◆ EXERCISE:
Up to and including the line that contains "(least (ready.filter (fun", reproduce every line exactly, beginning with the first line below.

◆ INPUT DATA:
/-- The hart waits for a read of the object on a die whose tail is applied there (R329). -/
def Hart.readsNow (o : Robj) (die : Nat) (h : Hart) : Bool := match h.status with
  | .waiting (.rread _ sl tail) => sl == o.slot && dieOf h.place == die && !h.held && o.canRead die tail
  | _ => false

/-- The replay engine of a die may run a method of an object. -/
def State.engineUp (s : State) (die : Nat) (o : Robj) : Bool := die < 4 && o.healthy die && !s.down.contains die && s.logReady o

/-- The replay engine of a die may apply the next entry of an object: every read whose tail is applied there comes first (R329). -/
def State.mayApply (s : State) (die : Nat) (o : Robj) : Bool :=
  s.engineUp die o && (o.nextEntry die).isSome && !s.harts.any (Hart.readsNow o die)

/-- The replay engine of a die has work for an object: a read whose tail is applied there, or an entry to apply (R329). -/
def State.engineWork (s : State) (die : Nat) (o : Robj) : Bool :=
  s.engineUp die o && ((o.nextEntry die).isSome || s.harts.any (Hart.readsNow o die))

/-- Slots of the objects that the replay engine of a die has work for. -/
def State.engineReady (s : State) (die : Nat) : List Nat := (s.hub.objects.filter (s.engineWork die)).map (fun o => o.slot)

/-- Of some slots, the one whose turn it is at the engine of a die: the next after the last one's (R329). -/
def State.turnAmong (s : State) (die : Nat) (ready : List Nat) : Option Nat :=
  let last := s.hub.roturn[reg4 die]
  let least (xs : List Nat) : Option Nat := xs.foldl (fun m x => match m with | some y => some (min x y) | none => some x) none
  (least (ready.filter (fun n => last < n))).or (least ready)

/-- The object whose turn it is at the engine of a die: in it the engine runs the object's reads and then its next entry (R329). -/
def State.engineTurn (s : State) (die : Nat) : Option Nat := s.turnAmong die (s.engineReady die)

/-- An object's turn at the engine of a die is over. -/
def State.passEngine (s : State) (die slot : Nat) : State := s.setHub { s.hub with roturn := s.hub.roturn.set (reg4 die) slot }

/-- A read of an object has run: the turn is over when nothing is left to run for it. -/
def State.readRan (s : State) (die : Nat) (o : Robj) : State := if s.engineWork die o then s else s.passEngine die o.slot

/-- RREAD (R203, R204): the replay engine runs it at once when its turn has come (R329). -/
def rreadBody (w : BitVec 32) (o : Reg) (n : Nat) (s : State) : Flow :=
  match s.objFor s.cur.sctx (s.cur.rx o) with
  | none => callStatus w callBadObj s
  | some k =>
    let die := dieOf s.cur.place
    if n ≥ k.methods.length then callStatus w callBadMethod s
    else if k.isUpdate n then callStatus w callBadKind s
    else
      let tail := s.readTail k
      if k.canRead die tail && s.engineUp die k && s.turnAmong die (k.slot :: s.engineReady die) == some k.slot
      then .done (((s.noteRead k).returnWith w (k.read die n s.cur.callArgs)).readRan die k)
      else waitFor (.rread w k.slot tail) s

/-- RCALL (R204). -/
def execRcall (d o : Reg) (n : BitVec 6) (s : State) : Host.Outcome State Fault Refusal :=
  perform (rcallWord d o n) s (rcallBody (rcallWord d o n) o n.toNat)

/-- RREAD (R204). -/
def execRread (d o : Reg) (n : BitVec 6) (s : State) : Host.Outcome State Fault Refusal :=
  perform (rreadWord d o n) s (rreadBody (rreadWord d o n) o n.toNat)

/-- Let waiting hart `h` act, when it is bound and not held. -/
def State.onWaiting (s : State) (h : Nat) (f : Wait → State → State) : State :=
  let s := s.focus h
  if s.cur.place != h || s.cur.held then s else
  match s.cur.status with
  | .waiting x => f x s
  | _ => s

/-- The waiting call of the current hart returns. -/
def State.returnCall (s : State) (w : BitVec 32) (e : CallEnd) : State := { s with cur := (s.cur.callReturn w e).advance }

/-- CALL_RETURN (R204): the caller's die has applied the call's position, and its replica is not stale (R331). -/
def execCallReturn (h : Nat) (s : State) : Host.Outcome State Fault Refusal :=
  .next (s.onWaiting h (fun x s => match x with
    | .call w slot _ (some e) =>
      (match s.objSlot slot with
       | some o => if o.healthy (dieOf h) || e.2.1 == callBadObj then s.returnCall w e else s
       | none => s.returnCall w e)
    | _ => s))

/-- RREAD_RUN (R204, R329): the waiting RREAD runs once its tail is applied here, in its object's turn. -/
def execRreadRun (h : Nat) (s : State) : Host.Outcome State Fault Refusal :=
  .next (s.onWaiting h (fun x s => match x with
    | .rread w slot tail =>
      (match s.objSlot slot with
       | some o =>
         let die := dieOf h
         if o.canRead die tail && s.engineTurn die == some slot
         then (((s.noteRead o).returnCall w (o.read die (w.toNat % 64) s.cur.callArgs)).readRan die o).freeLeaving slot else s
       | none => s.returnCall w (0, callBadObj, 0, 0))
    | _ => s))

/-- LOGFULL_TIMEOUT (R330): the wait has lasted the object's rtimeout. -/
def execLogfullTimeout (h : Nat) (s : State) : Host.Outcome State Fault Refusal :=
  .next (s.onWaiting h (fun x s => match x with
    | .logFull w slot since =>
      (match s.objSlot slot with
       | some o =>
         if o.full && o.rtimeout != 0 && since + 1000 * o.rtimeout ≤ s.time then s.returnCall w (0, callLogFull, 0, 0) else s
       | none => s.returnCall w (0, callBadObj, 0, 0))
    | _ => s))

◆ REPLY:
/-- The hart waits for a read of the object on a die whose tail is applied there (R329). -/
def Hart.readsNow (o : Robj) (die : Nat) (h : Hart) : Bool := match h.status with
  | .waiting (.rread _ sl tail) => sl == o.slot && dieOf h.place == die && !h.held && o.canRead die tail
  | _ => false

/-- The replay engine of a die may run a method of an object. -/
def State.engineUp (s : State) (die : Nat) (o : Robj) : Bool := die < 4 && o.healthy die && !s.down.contains die && s.logReady o

/-- The replay engine of a die may apply the next entry of an object: every read whose tail is applied there comes first (R329). -/
def State.mayApply (s : State) (die : Nat) (o : Robj) : Bool :=
  s.engineUp die o && (o.nextEntry die).isSome && !s.harts.any (Hart.readsNow o die)

/-- The replay engine of a die has work for an object: a read whose tail is applied there, or an entry to apply (R329). -/
def State.engineWork (s : State) (die : Nat) (o : Robj) : Bool :=
  s.engineUp die o && ((o.nextEntry die).isSome || s.harts.any (Hart.readsNow o die))

/-- Slots of the objects that the replay engine of a die has work for. -/
def State.engineReady (s : State) (die : Nat) : List Nat := (s.hub.objects.filter (s.engineWork die)).map (fun o => o.slot)

/-- Of some slots, the one whose turn it is at the engine of a die: the next after the last one's (R329). -/
def State.turnAmong (s : State) (die : Nat) (ready : List Nat) : Option Nat :=
  let last := s.hub.roturn[reg4 die]
  let least (xs : List Nat) : Option Nat := xs.foldl (fun m x => match m with | some y => some (min x y) | none => some x) none
  (least (ready.filter (fun n => last < n))).or (least ready)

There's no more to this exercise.